A three-dimensional large-deformation random finite-element study of landslide runout considering spatially varying soil

Abstract

Landslide is a uniquely dynamic large-deformation process that can present serious threat to human lives and infrastructures. The natural soil properties often exhibit inherent spatial variability, which affects the landslide behavior significantly. This paper focuses on combined Monte Carlo simulation and three-dimensional (3D) dynamic large-deformation finite-element (LDFE) analysis using the coupled Eulerian-Lagrangian method to investigate the whole runout process of landslide induced by the earthquake in spatially varying soil. The results from LDFE analysis show that the mean value of runout distance in spatially varying soil is significantly higher than that of the deterministic value obtained from a homogeneous slope due to the slope failure developed along the weakest path in soils.
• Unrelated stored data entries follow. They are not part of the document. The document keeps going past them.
-- ==== Sys2Proof/Machine/DrawingCommands.lean ====
section
/-! DEFINITION. The console drawing commands (section 4.4). -/

namespace Sys2Proof.Machine

/-- The origin of a console drawing command's faults: the frame kind COMMAND (R172). -/
def commandOrigin : Origins := ⟨.console, some 0x30#8⟩

/-- The steps of R73 for a console drawing command: a seat outside 36..39 is answered RANGE, a seat not
ADMITTED STATE (R32, R87); then the seat's cut-due and the handling of its kind. -/
def consoleInput (b : Byte) (handle : SeatNo → Tx → Served) (t : Tx) : Served :=
  match seatOfConsole b with
  | none => t.answer .range
  | some n =>
    if (t.st.seat n).state = .admitted then handle n (t.serveCut n) else t.answer .state

/-- The parameters of START STROKE: seat, tag, tool, layer, colour. -/
def rStartStroke : Reader (Byte × Byte × Byte × Byte × Byte) := fun bs => do
  let (n, r) ← r8 bs
  let (tag, r) ← r8 r
  let (tool, r) ← r8 r
  let (layer, r) ← r8 r
  let (colour, r) ← r8 r
  some ((n, tag, tool, layer, colour), r)

/-- The result of a START STROKE (R87). -/
def StartOut.result : StartOut → Result
  | .acted => .ok
  | .denied => .denied
  | .atQuota => .full

/-- START STROKE for one seat (R82, R87): a layer above 3 is answered RANGE and captures no fault. R82 gives
a START with such a layer fault DENIED, R87 gives that fault to a denied START STROKE and this one the
result RANGE: that RANGE is no denial is the model's reading (DEDUCED, log entry 44). -/
def startStrokeBody (tag tool layer colour : Byte) (n : SeatNo) (t : Tx) : Served :=
  if layer.toNat < 4 then
    match t.beginInput commandOrigin n tag tool layer colour t.time with
    | (t, out) => t.answer out.result (w48 t.revTaken)
  else t.answer .range

/-- START STROKE (R87). -/
def execStartStroke (s : State) : Host.Outcome State Fault Refusal :=
  .next (serveCommand 0x0F#8 rStartStroke (fun (b, tag, tool, layer, colour) =>
    consoleInput b (startStrokeBody tag tool layer colour)) s)

/-- The parameters of ADD POINTS: seat, tag, and a list of points. -/
def rAddPoints : Reader (Byte × Byte × List RawPoint) := fun bs => do
  let (n, r) ← r8 bs
  let (tag, r) ← r8 r
  let (k, r) ← r16 r
  let (pts, r) ← rPoints k r
  some ((n, tag, pts), r)

/-- The data of ADD POINTS: the handle of the seat's open ink stroke after the command, the revision,
the number stored and the number lost (R87). -/
def addPointsData (t : Tx) (n : SeatNo) : Bytes :=
  wOpt 3 wHandle (itemHandle (t.st.seat n).item) ++ w48 t.revTaken ++ w8 t.stored ++ w8 t.lost

/-- ADD POINTS for one seat (R83, R87): FULL where a record was needed and none was free. -/
def addPointsBody (tag : Byte) (pts : List RawPoint) (n : SeatNo) (t : Tx) : Served :=
  match t.pointsInput commandOrigin n tag pts t.time with
  | (t, taken) =>
    let result : Result := if !taken then .denied else if t.noRecord then .full else .ok
    t.answer result (addPointsData t n)

/-- ADD POINTS (R87): a count other than 1..24 is answered RANGE. -/
def execAddPoints (s : State) : Host.Outcome State Fault Refusal :=
  .next (serveCommand 0x10#8 rAddPoints (fun (b, tag, pts) t =>
    if 1 ≤ pts.length ∧ pts.length ≤ 24 then consoleInput b (addPointsBody tag pts) t
    else t.answer .range) s)

/-- The parameters of END STROKE: seat, tag. -/
def rEndStroke : Reader (Byte × Byte) := fun bs => do
  let (n, r) ← r8 bs
  let (tag, r) ← r8 r
  some ((n, tag), r)

/-- END STROKE for one seat (R84, R87): a stale one is counted and answered NOTHING. -/
def endStrokeBody (tag : Byte) (n : SeatNo) (t : Tx) : Served :=
  match ({ t with closed := none }).finishInput n tag with
  | (t, true) => t.answer .ok (w48 t.revTaken ++ wOpt 3 wHandle t.closed)
  | (t, false) => t.answer .nothing

/-- END STROKE (R87). -/
def execEndStroke (s : State) : Host.Outcome State Fault Refusal :=
  .next (serveCommand 0x11#8 rEndStroke (fun (b, tag) => consoleInput b (endStrokeBody tag)) s)

end Sys2Proof.Machine
end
The mean runout distance increases and converges with increasing slope length in 3D-LDFE stochastic analysis. The advantages and necessities of 3D-LDFE analysis were illustrated by comparing it with two-dimensional (2D) LDFE analysis of landslide in spatially varying soil. The results show that the calculated mean runout distance using 3D-LDFE method is at least 16.1% higher than that calculated using 2D-LDFE analysis. Finally, a linear regression formula was established to estimate the mean runout distance of landslide due to horizontal inertia acceleration. Such a formula may facilitate the risk assessment of landslide in practical engineering.